» **WHAT YOU NEED TO DO**
Within the records, how many lines hold the word "before"? State that number alone.

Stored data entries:
******

-- ==== Sys2Proof/Machine/Perform.lean ====
section
/-! DEFINITION. Accesses that are performed (R116 to R132, R195 to R201, R207, R208): loads return, stores and atomics take
effect, posted writes reach their homes, and poisoned data squashes what depended on it (R303, R304). -/

namespace Sys2Proof.Machine

/-! ### Order (R196, R197, R201, R208, R303) -/

/-- The kind changes memory or full/empty bits: an effect held back while the bundle is provisional (R303). -/
def isEffect (k : AccKind) : Bool :=
  match k with
  | .load => false
  | _ => true

/-- A store in the table of R201: it loads nothing. -/
def isPureStore (k : AccKind) : Bool :=
  match k with
  | .store _ | .storeFe => true
  | _ => false

/-- The access is a load in the table of R201: it stores nothing. -/
def isPureLoad (k : AccKind) : Bool :=
  match k with
  | .load | .loadFe => true
  | _ => false

/-- The access stands outside R197 (R198). -/
def isPosted (k : AccKind) : Bool :=
  match k with
  | .posted | .red _ => true
  | _ => false

def isArrival (k : AccKind) : Bool :=
  match k with
  | .arrive _ _ => true
  | _ => false

/-- Two parts share a byte. -/
def overlaps (p q : AccPart) : Bool := decide (p.addr < q.addr + q.size) && decide (q.addr < p.addr + p.size)

/-- Two parts touch one 32-bit word. -/
def sameWord (p q : AccPart) : Bool :=
  decide (p.addr / 4 ≤ (q.addr + q.size - 1) / 4) && decide (q.addr / 4 ≤ (p.addr + p.size - 1) / 4)

/-- The access names a block other than the warp's own (R202). -/
def isRemote (x : Warp) (c : Access) : Bool :=
  match c.bank with
  | some b => b != x.blk
  | none => false

/-- Earlier access `e` of one agent must be performed before parts `ps` of its later access `c` (R201, R208): local
accesses, the arrivals of barriers among them, in order but for a store before a load; accesses naming another block only where
they touch one word. -/
def keepsBack (x : Warp) (e c : Access) (ps : List AccPart) : Bool :=
  if isPosted e.kind || isPosted c.kind then false
  else if isRemote x e || isRemote x c then
    isRemote x e && isRemote x c && e.bank == c.bank && e.parts.any (fun q => ps.any (sameWord q))
  else !(isPureStore e.kind && isPureLoad c.kind)

/-- Nothing earlier of the warp holds back parts `ps` of an access. -/
def mayPerform (x : Warp) (c : Access) (ps : List AccPart) : Bool :=
  (!isEffect c.kind || loadsReturned x c.id)
    && x.accs.all (fun e => decide (c.id ≤ e.id) || e.stage != .waiting || (e.lanes &&& c.lanes) == 0 || !keepsBack x e c ps)

/-! ### Asynchronous changes of a warp -/

/-- Change the warp's state on behalf of operation `id`: the snapshots of later loads follow (R304). -/
def Warp.updArch (x : Warp) (id : Nat) (f : WarpArch → WarpArch) : Warp :=
  { x with arch := f x.arch, accs := x.accs.map (fun c => if id < c.id then { c with snap := c.snap.map f } else c) }

/-- A load has returned: provisional bundles no longer depend on it, and leave the journal in order (R303). -/
def releaseJournal (j : List (Nat × List Nat)) (id : Nat) : List (Nat × List Nat) :=
  (j.map (fun e => (e.1, e.2.filter (· != id)))).dropWhile (fun e => e.2.isEmpty)

/-- An access leaves: its path issue is done. -/
def Warp.finishAccess (x : Warp) (id : Nat) : Warp :=
  let y := x.finishPath id
  { y with accs := y.accs.filter (fun c => c.id != id), journal := releaseJournal y.journal id }

/-- A destination written in a lane with the bytes of its access, extended (R113, R118). -/
def WarpArch.deliver (a : WarpArch) (d : AccDest) (lane : Nat) (bs : List Byte) : WarpArch :=
  let v := leValue bs
  if d.scalar then a.setS d.reg (BitVec.ofNat 64 v)
  else if d.bytes < 4 then a.setV d.reg lane (BitVec.ofNat 32 (if d.signed then wrap 32 (signed (8 * d.bytes) v) else v))
  else (List.range (d.bytes / 4)).foldl (fun b k => b.setV (d.reg + k) lane (BitVec.ofNat 32 (v / 2 ^ (32 * k)))) a

/-- The returned bytes of a lane in order of offset. -/
def laneBytes (got : List (Nat × Nat × List Byte)) (lane : Nat) : List Byte :=
  let mine := got.filter (fun g => g.1 == lane)
  match mine with
  | [(_, _, b)] => b
  | [(_, o1, b1), (_, o2, b2)] => if o1 ≤ o2 then b1 ++ b2 else b2 ++ b1
  | _ => []

/-- The lanes of an LDF or STE that have completed no longer wait (R128). -/
def WarpArch.clearFe (a : WarpArch) (m : Lanes) : WarpArch :=
  let clear (v : IUnit) : IUnit := { v with fe := v.fe &&& ~~~m }
  { a with units := a.units.map clear, stack := a.stack.map clear }

/-- Record an access's progress: lanes whose last part has returned are written; the access leaves when nothing remains. -/
def Warp.progress (x : Warp) (c : Access) : Warp :=
  let lanes := (c.got.map (·.1)).eraseDups
  let full := lanes.filter (fun l => !c.parts.any (fun p => p.lane == l))
  let f (a : WarpArch) : WarpArch :=
    let a1 := match c.dest with
      | some d => full.foldl (fun (b : WarpArch) l => b.deliver d l (laneBytes c.got l)) a
      | none => a
    a1.clearFe (match c.kind with
      | .loadFe | .storeFe => maskOf full
      | _ => 0)
  let y := x.updArch c.id f
  let c' := { c with got := c.got.filter (fun g => !full.contains g.1) }
  if c'.parts.isEmpty then y.finishAccess c.id
  else { y with accs := y.accs.map (fun e => if e.id == c.id then c' else e) }

/-- The table entry of an access replaced. -/
def Warp.setAccess (x : Warp) (c : Access) : Warp := { x with accs := x.accs.map (fun e => if e.id == c.id then c else e) }

/-! ### Posted writes leave (R125, R213) -/

/-- The sectors of an access in the order of its lanes. -/
def accessSectors (c : Access) : List Nat := (c.parts.map (fun p => p.addr / 64)).eraseDups

/-- The posted write of an access to one sector. -/
def postedOf (s : State) (x : Warp) (c : Access) (sec : Nat) : PostedWrite :=
  { sector := sec, steps := (c.parts.filter (fun p => p.addr / 64 == sec)).map (fun p => (p.addr % 64, p.data)),
    red := match c.kind with
      | .red op => some op
      | _ => none
    srcId := sourceId s x, round := x.round, tc := x.cls }

/-- Count a write in the touched table (R213). -/
def touch (t : List Touch) (m : BitVec 3) (h : BitVec 4) : List Touch :=
  if t.any (fun e => e.module == m && e.home == h) then
    t.map (fun e => if e.module == m && e.home == h then { e with count := e.count + 1 } else e)
  else t ++ [⟨m, h, 1⟩]

/-- One posted write sent: to a home of this module, or to a selvage link with its home counted as touched. -/
def sendPosted (s : State) (w : Nat) (c : Access) (sec : Nat) : State :=
  let x := s.warp w
  let wr := postedOf s x c sec
  let m := moduleOf s.sys (sectorBase sec)
  let h := homeIndex s.sys (sectorBase sec)
  if m = s.sys.modid.toNat then
    { s with tok := { s.tok with posted := s.tok.posted ++ [⟨h, wr, some (w, c.id)⟩] } }
  else
    let x' := { x with touched := touch x.touched (BitVec.ofNat 3 m) (BitVec.ofNat 4 h) }
    linkSend (s.setWarp w x') (Config.linkTo m % 24) (.write wr w c.id)

/-- The posted writes of a warp that are no longer provisional leave (R303). -/
def flushPosted (s : State) (w : Nat) : State :=
  let x := s.warp w
  let go := x.accs.filter (fun c => isPosted c.kind && c.stage == .waiting && loadsReturned x c.id)
  if go.isEmpty then s
  else
    let s1 := go.foldl (fun t c => (accessSectors c).foldl (fun t sec => sendPosted t w c sec) t) (endEligible s x.blk)
    let y := s1.warp w
    s1.setWarp w { y with accs := y.accs.map (fun c => if go.any (fun g => g.id == c.id) then { c with stage := .sent } else c) }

******

» **RESPONSE TO THE EXERCISE**
2